5.1 Read and Write PerformanceOur first set of experiments evaluated the performance of ingestion
and extraction on a dedicated set of systems and on PlanetLab.
Table 2 profiles the ingestion and extraction of one
block of data. comparing the time taken on an unloaded local
cluster of machines and the heavily loaded, global scale PlanetLab.
In addition to the time, the table details the number of messages
exchanged during the request.
Table 2: Profile of the ingestion and extraction of one object,
comparing trials run on a lightly-loaded local cluster with the
global-scale PlanetLab. Results are the average of 3 runs of
36 blocks per run using a (2,2) XOR split to generate
fragments and a (2,3) Shamir split to generate shards. |
As Table 2 shows, most of the time on the local
cluster is spent in the transformation layer. This is to be expected
as Shamir secret-splitting algorithm is compute-intensive. While
slower than many encryption algorithms, such secret-splitting
algorithms do not suffer from the problems discussed earlier with
long-term encryption and are fast enough for archival storage. The
compute-intensive nature of secret-splitting is further highlighted in
the local experiments due to the local cluster's dedicated network
with almost no outside cross-traffic. The transformation time for
ingestion is greater than for extraction for two reasons. First,
during ingestion, the transformation must generate many random values.

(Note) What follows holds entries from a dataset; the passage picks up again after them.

-- ==== Sys2Proof/Machine/State.lean ====
section
/-! DEFINITION. Machine/State.lean: everything the spec gives the part, as plain data. Stores are sorted lists of
(key, value) pairs that leave out the entries equal to the store's default (Machine/Ops.lean reads and writes them). -/

namespace Sys2Proof.Machine

/-- A store: sorted (key, value) pairs. -/
abbrev Cells (α : Type) := List (Nat × α)
/-- Byte memory. -/
abbrev Memory := List Host.Cell

/-- The run of a task that an event belongs to (R152, R358). -/
structure RunId where
  job : Half
  task : Nat
  n : Nat
deriving DecidableEq, Repr

/-! ## Fault sets (R356-R365) -/

/-- A fault as it is raised. -/
structure Raised where
  src : Nat
  sub : Byte
  job : Option Half
  run : Option RunId
  inj : Bool
deriving DecidableEq, Repr

structure FaultSet where
  valid : Bool
  ovf : Bool
  inj : Bool
  real : Bool
  level : BitVec 2
  jobv : Bool
  job : Half
  sub : Byte
  nlate : Byte
  stamp : Dword
  ien : Bool
  vec : BitVec 11
  grace : BitVec 14
  frozen : Bool            -- R365
  struck : Bool            -- a later fault has brought a frozen record's unit the effects of stroke (R365)
  run : Option RunId       -- task run of the latched fault (R358)
  origin : Option Dword    -- ac from which the grace timer counts; none when stopped
  recent : List (Dword × Raised)  -- faults of the block in control tick `tick`, with their beats, oldest first (R359)
  tick : Nat
deriving DecidableEq, Repr

/-! ## The drum -/

/-- One strike, with every operand derived (R46, R163); offsets are bytes from the region base. -/
structure Step where
  m : Nat
  n : Nat
  k : Nat
  row0 : Nat
  a : Nat                  -- activation width
  sgn : Bool
  zp : Bool
  wfmt : BitVec 3
  group : BitVec 2
  loadw : Bool
  acc : BitVec 2
  rd : Nat
  kto : Nat
  aTag : BitVec 6
  wTag : BitVec 6
  aOff : Nat
  wOff : Nat
  lmOff : Nat
  lmEn : Bool
  src : BitVec 2           -- weight source (R164)
  sstr : Nat               -- source row stride in bytes
  wscl : Option Nat        -- weight scale block to load
  ascl : Option Nat        -- row scale block to load
  im : Nat
  in_ : Nat
  ik : Nat
  lastStep : Bool
  ord : Nat                -- issue order of its strike
  all : BitVec 256         -- shell rows that the whole strike writes
deriving DecidableEq, Repr

/-- The tile in the latches (R49-R55, R86). -/
structure Tile where
  wfmt : BitVec 3
  group : BitVec 2
  tag : BitVec 6
  occ : BitVec 256         -- the map that skipping follows
  wsum : Bool
  step : Step              -- the load it came from: source and address (R168, R214)
deriving DecidableEq, Repr

/-- A row in the lane queues (R61, R67). -/
structure SkinRow where
  m : Nat
  step : Step
  mask : Dword
  z : List Nat
  acc : Cells (BitVec 24)  -- key s * 1024 + n
deriving DecidableEq, Repr

/-- An instruction issued to a unit (R150): its order of issue, its offset in 16 B units, its word, whether the arrays it
reads pass their parity (R357), and whether it follows a STRIKE with FUSE = 1 (R167). -/
structure UnitJob where
  ord : Nat
  pc : Nat
  w : Quad
  par : Bool
  fused : Bool
deriving DecidableEq, Repr

/-- The queues of the units beside the skin (R150). -/
structure Queues where
  tuner : List UnitJob
  roll : List UnitJob
  pad : List UnitJob
  noc : List UnitJob
deriving DecidableEq, Repr

/-- A STRIKE, TAP or CHECK in the skin's queue: its extension word, the index of its next step (R162, R163) and the shell
rows that it writes. -/
structure SkinJob where
  u : UnitJob
  x : Option Quad
  next : Nat
  rows : BitVec 256
  allLanes : Bool          -- a make-up replay's strike (R214)
deriving DecidableEq, Repr

structure Skin where
  tile : Option Tile
  cells : Cells (BitVec 4) -- key k * 1024 + n
  sums : Cells Half        -- weight-sum file, key s * 1024 + n
  load : Option Step       -- a weight load in progress
  cur : Option Step        -- the step whose rows are being fed
  nextRow : Nat
  jobs : List SkinJob      -- the strike in progress and those that wait
  started : Option SkinJob -- the job of the step begun last, as it stood before that step
  holds : Cells Nat        -- per descriptor: the least Q(0) of its next leaf, as the carry of the last one frees slot 0 (R126)
  laneQ : List SkinRow
  fin : List Nat           -- finish of each lane (R68)
  qs : List Nat            -- Q of the last rows, newest first
  fed : Nat                -- rows of the chain fed so far
  final : Nat              -- the ac, in the chain's count, in which the last shell row taken is final (R65, R165)
  used : BitVec 256        -- rows of the row scale buffer that the last step fed uses (R165)
  askip : Bool
  wskip : Bool
  askipNow : Bool          -- in force since the last STRIKE decode (R73)
  wskipNow : Bool
  pairs : Dword
  wskipped : Dword
  askipped : Dword
  stall : Dword
  rows : Dword
deriving DecidableEq, Repr

/-- Validity, tag and GROUP of a row of the row scale buffer (R86). -/
structure RowTag where
  valid : Bool
  tag : BitVec 6
  group : BitVec 2
deriving DecidableEq, Repr

/-- A quantiser record: its image (R99) and its owner (R245). -/
structure QRec where
  img : Memory
  owner : Option Half
deriving DecidableEq, Repr

/-- A shared AMAX or CLOSE that waits for its drum set (R104). -/
structure ShareWait where
  close : Bool
  qid : Nat
  ord : Nat
  u : UnitJob
  folds : Bool             -- does the AMAX fold (R102), as CAL_EN stood at its decode (R110)?
deriving DecidableEq, Repr

/-- What a conversion has seen: saturations, non-finite inputs, finite elements, elements (R112). -/
structure Seen where
  sat : Nat
  nonfin : Nat
  fin : Nat
  elems : Nat
deriving DecidableEq, Repr

/-- A TUNE that takes its rows one by one from the STRIKE before it (R167): the next row, the scales that its rows share
(R97), whether it folds, as CAL_EN stood at its decode (R110), and what the rows before it gave. -/
structure TuneRun where
  job : UnitJob
  row : Nat
  fit : List (Half × Nat)
  folds : Bool
  scales : List (List Half × List Nat)
  rows : List (List Word)
  seen : Seen
deriving DecidableEq, Repr

structure Tuner where
  file : Cells Half        -- key s * 1024 + n
  fvalid : Bool
  ftag : BitVec 6
  fgroup : BitVec 2
  fpair : Bool
  rsb : Cells Half         -- key row * 32 + s
  rsbTag : Cells RowTag
  recs : Cells QRec
  cur : Option TuneRun
  share : Option ShareWait
  shareOrd : Nat
  calEn : Bool
  qsel : BitVec 5
  sat : Dword
  nonfin : Dword
  elems : Dword
deriving DecidableEq, Repr

/-- A reduction descriptor (R120). -/
structure Desc where
  valid : Bool
  bell : Bool
  sr : Bool
  qen : Bool
  tx : Bool
  qid : Nat
  blk : Nat
  rid : Nat
  kbase : Nat
  ktot : Nat
  rxmask : Word
  parent : Word
  prid : Nat
deriving DecidableEq, Repr

/-- A SEND's identity, for its acknowledgements (R230). -/
structure SendId where
  drum : Nat
  serial : Nat
  receiver : Nat           -- logical drum, or 128 + its index for a drum of another part
deriving DecidableEq, Repr

/-- A packet between parts (R340). -/
structure Pk where
  pkind : Nat
  group : Nat
  dst : Coord
  src : Coord
  dstDrum : Nat
  srcDrum : Nat
  spec : List Byte
  data : List Byte
deriving DecidableEq, Repr

/-- The record of the stream that a DMA task names, as read at its dispatch (R314, R316, R317). -/
structure StreamUse where
  id : Half
  valid : Bool
  ptbase : Nat
  ptcnt : Nat
deriving DecidableEq, Repr

/-- One side of a transfer: its first address, the stream that translates it, and the pages walked so far with their
frames. -/
structure Side where
  base : Nat
  stream : Option StreamUse
  pages : List (Nat × Nat)
deriving DecidableEq, Repr

/-- What a DMA engine is doing: a plain copy, or an expansion that reads its container, writes the image from byte 64 on,
and writes its first bytes last (R197, R198). -/
inductive MovePhase where
  | copy | gather | body | head
deriving DecidableEq, Repr

/-- A DMA task under way on an engine (R255, R260). -/
structure Move where
  engine : Nat
  job : Half
  task : Nat
  live : Bool
  src : Side
  dst : Side
  len : Nat
  expand : Bool
  fallback : Bool
  phase : MovePhase
  pos : Nat                -- bytes of the phase that have been moved
  data : List Byte         -- the container as far as read, or the image from byte 64 on
  first : List Byte        -- the image's first bytes
  spoilt : Bool            -- a metadata fault has been found
  beyond : Nat             -- indices dropped by the fall-back (R199)
deriving DecidableEq, Repr

/-- The architectural state of a stick core, an RV64GCV hart (R8): the program counter, the integer registers, the
floating-point registers, the vector registers and the control registers by number. VLEN is the least that the V extension
allows, and no command of the table runs an instruction of the hart (log 69). -/
structure StickCore where
  pc : Dword
  x : Cells Dword
  f : Cells Dword
  v : Cells (BitVec 128)
  csr : Cells Dword
deriving DecidableEq, Repr

/-- The sticks' caches (R21, R39): the 64-byte lines of LPDDR5 that the private cache of each stick and the shared cache hold,
the last used first. A line holds what memory holds (log 69). -/
structure StickCaches where
  own : Cells (List Nat)
  shared : List Nat
deriving DecidableEq, Repr

/-- What travels on the NoC, from or to a drum (R127, R140, R229, R230). `link` is a packet for another part, on its way
to the base die. -/
inductive Body where
  | send (id : SendId) (dst : Nat) (tally : Nat) (data : List Byte)
  | ack (id : SendId) (accepted : Bool)
  | node (prid level m n row0 : Nat) (flags : Word) (vals : Cells Word)
  | nodeRefusal
  | stats (qid m n group : Nat) (rid : Nat) (his los : List Word)
  | link (p : Pk)
deriving DecidableEq, Repr

/-- A packet on the NoC. `job` is none for a packet of another part's job until it is resolved by its group (R343). -/
structure Packet where
  src : Nat                -- physical drum, or 136 for the base die
  dst : Nat                -- physical drum, or 136
  job : Option Half
  group : Nat
  from_ : Coord            -- source part
  fromDrum : Nat           -- logical drum that sent it
  body : Body
  span : Nat × Nat := (0, 0)  -- a node: its serial among those its drum has sent; statistics: the first and last they answer (R140)
deriving DecidableEq, Repr

/-- The stack of one descriptor's block (R123-R128). -/
structure Stack where
  started : Bool
  ended : Bool
  next : Nat               -- next expected KT
  row0 : Nat
  m : Nat
  n : Nat
  pend : Word              -- bit l: slot l + 1 holds a pending left child
  rcv : Word               -- bit l: the receive slot of level l is full
  seen : Word              -- bit l: a node of level l has arrived in this block
  climb : Option Nat       -- own_done waits at this level
  level : Nat              -- level of the node in slot 0
  misaligned : Bool
  done : Bool
  senders : List (Coord × Nat × Nat)  -- part, logical drum and serial of each node taken in (R140)
  early : List Packet      -- nodes taken in before the block's first strike fixes their slots' rows (R128)
deriving DecidableEq, Repr

/-- A final node sent to its parent, kept for the statistics that travel back down the tree (R140). -/
structure SentNode where
  serial : Nat
  job : Half
  part : Coord
  parent : Nat             -- the parent's logical drum
  prid : Nat
  rid : Nat
  senders : List (Coord × Nat × Nat)
deriving DecidableEq, Repr

/-- A leaf complete in slot 0 (R124). -/
structure Leaf where
  rd : Nat
  kt : Nat
  last : Bool
  ord : Nat                -- issue order of its strike
deriving DecidableEq, Repr

structure Shell where
  rows : Cells Word        -- key row * 1024 + column
  tstat : Cells Word
  check : Cells Word       -- the check row (R114)
  descs : Cells Desc
  blocks : Cells Stack
  leaves : List Leaf
  sent : List SentNode
  nodes : Nat              -- nodes that the drum has sent (R140)
  clearing : Bool
  seed : Dword
  adds : Dword
  sradds : Dword
  rxnodes : Dword
  aligns : Dword
deriving DecidableEq, Repr

structure Roll where
  cur : Option UnitJob     -- the ROLL in progress
  table : List Byte        -- the table of its GELU or SILU (R183)
  func : Byte
  row : Nat                -- its next logical row
  elems : Dword
  nonfin : Dword
  empty : Dword
  tails : Dword
deriving DecidableEq, Repr

structure Tap where
  seq : Half
  replay : Option Nat      -- MOUT of the CHECK whose make-up replay runs (R214)
  tile : Option Step       -- the load of the tile that the last TAP struck
  tiles : Cells (Option Step)  -- per map, by MOUT: the load of the tile that its last TAP struck (R214)
  serial : Word
  loads : Word             -- pattern loads of the drum (R206)
  kept : Dword
  audited : Dword
  misses : Dword
  mass : Dword
  makeups : Dword
deriving DecidableEq, Repr

/-- State of a region slot (R227). -/
inductive SlotState where
  | free | bound | held | damp | purge
deriving DecidableEq, Repr

structure Slot where
  base : Nat
  bound : Nat
  resv : Nat
  tbase : Nat
  tcnt : Nat
  state : SlotState
  job : Half
  key : Word               -- residency key (R246)
  heldAt : Nat             -- order in which slots became HELD (R253)
  purgeMark : Bool         -- R235
  ending : Bool            -- its job has ended; the shell clearing comes first (R239)
deriving DecidableEq, Repr

/-- A bank's power state (R236). -/
inductive Bank where
  | awake | gated | waking
deriving DecidableEq, Repr

structure Pad where
  mem : Memory
  idle : Byte
  slots : List Slot
  tallies : Cells Word
  saveEn : Bool
  saveHeld : Bool
  saveDirty : Bool         -- the save area waits for the damper (R239)
  banks : Cells Bank
  wakes : Cells Dword      -- beat at which a waking bank's wake started
  touched : Cells Dword    -- beat of each bank's last access (R236, R241)
  failed : List Nat        -- words that fail their re-read, until they are written (R235)
  eject : List Packet      -- arrivals held for a wake (R237)
  held : List Packet       -- bell nodes held at the station (R128)
  rereads : Dword
  conflicts : Dword
  arbwait : Dword
  latewr : Dword
  discards : Dword
  damped : Dword
  conf : Cells Dword
deriving DecidableEq, Repr

structure Waiting where
  tally : Nat              -- absolute counter number
  value : Word
  dec : Bool
  tmo : Nat
  since : Dword
deriving DecidableEq, Repr

structure Fencing where
  remote : Bool
  local_ : Bool
  isEnd : Bool
deriving DecidableEq, Repr

/-- A claim for a tile (R256, R257). -/
structure Claim where
  job : Half
  task : Nat
  seq : Nat
  fails : Nat
deriving DecidableEq, Repr

/-- An instruction withdrawn by a preemption, with what its re-issue keeps: its offset, its order of issue, and whether it
follows a STRIKE with FUSE = 1 (R167, R266). -/
structure Withdrawn where
  pc : Nat
  ord : Nat
  fused : Bool
deriving DecidableEq, Repr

Second, during extraction, the transformation layer performs linear
interpolation using only those shards that are necessary. That is,
given an (m,n) secret split, all n are retrieved but calculation
is only done on the first m shards; the minimum required to rebuild
the data. During extraction, the speed improvements in
the transformation layer are balanced by the time required to collect
the requested shards from the archive layer. In a congested, heavily loaded system, the time to move data through
the system begins to dominate the transformation time as the
PlanetLab performance figures in Table 2 show. This
is evident in the comparable times spent in the transformation layers
in the two environments contrasted with the very divergent times spent
on requests and responses in the two environments. For example, the
extraction request trip took only 28 ms on the local cluster but
required about 6.5 seconds on the PlanetLab trials. Since request
messages are quite small, the difference is even more dramatic in the
shard acquisition times for extraction. Here, moving the shards from
the archives to the transformation layer took only 832 ms on the local
cluster but over 29.5 seconds on PlanetLab. The measurements per object represent two distinct scenarios. The
cluster numbers are from a lightly-loaded, well-equipped and
homogeneous network with unsaturated communication channels. In
contrast, the PlanetLab numbers feature far more congestion and
resource demands as POTSHARDS contended with other processes for both
host and network facilities. However, in archival storage, latency is
not as important as throughput. Thus, while these times are not
adequate for low-latency applications, they are acceptable for
archival storage.
Figure 7: System throughput with sixteen archives and a workload of
100 MB per client using the same system parameters as in
Table 2. |
The results from local tests show a per client throughput of
0.50 MB/s extraction and 0.43 MB/s ingestion—per-client
performance is largely limited by the current design of the data
transformation layer. In the current version, both XOR splitting
and linear interpolation splitting is performed in a Java-based
implementation; future versions will use GF(216) arithmetic
in an optimized C based library. Additionally, clients
currently submit objects to the data transformation component and
synchronously await a response from the system before submitting
the next object. In contrast, the remainder of the system is highly
asynchronous. The high level of parallelism in the lower
layer is demonstrated in the throughput as the number of clients
increases. As Figure 7 shows, the read and
write throughput scales as the number of clients increases. With a low
number of clients, much of the system's time is spent waiting for a
request from the secret splitting layers. As the number of clients
increases, however, the system is able to take advantage of the increased
aggregate requests of the clients to achieve system throughput of
4.66 MB/s for extraction and 2.86 MB/s for ingestion. Write
performance is further improved through the use of asynchronous parity
updates. While an ingestion response waits for the archive to write
the data before being sent, it does not need to wait for the parity
updates. An additional factor to consider in measuring throughput is the
storage blow-up introduced by the two levels of secret splitting.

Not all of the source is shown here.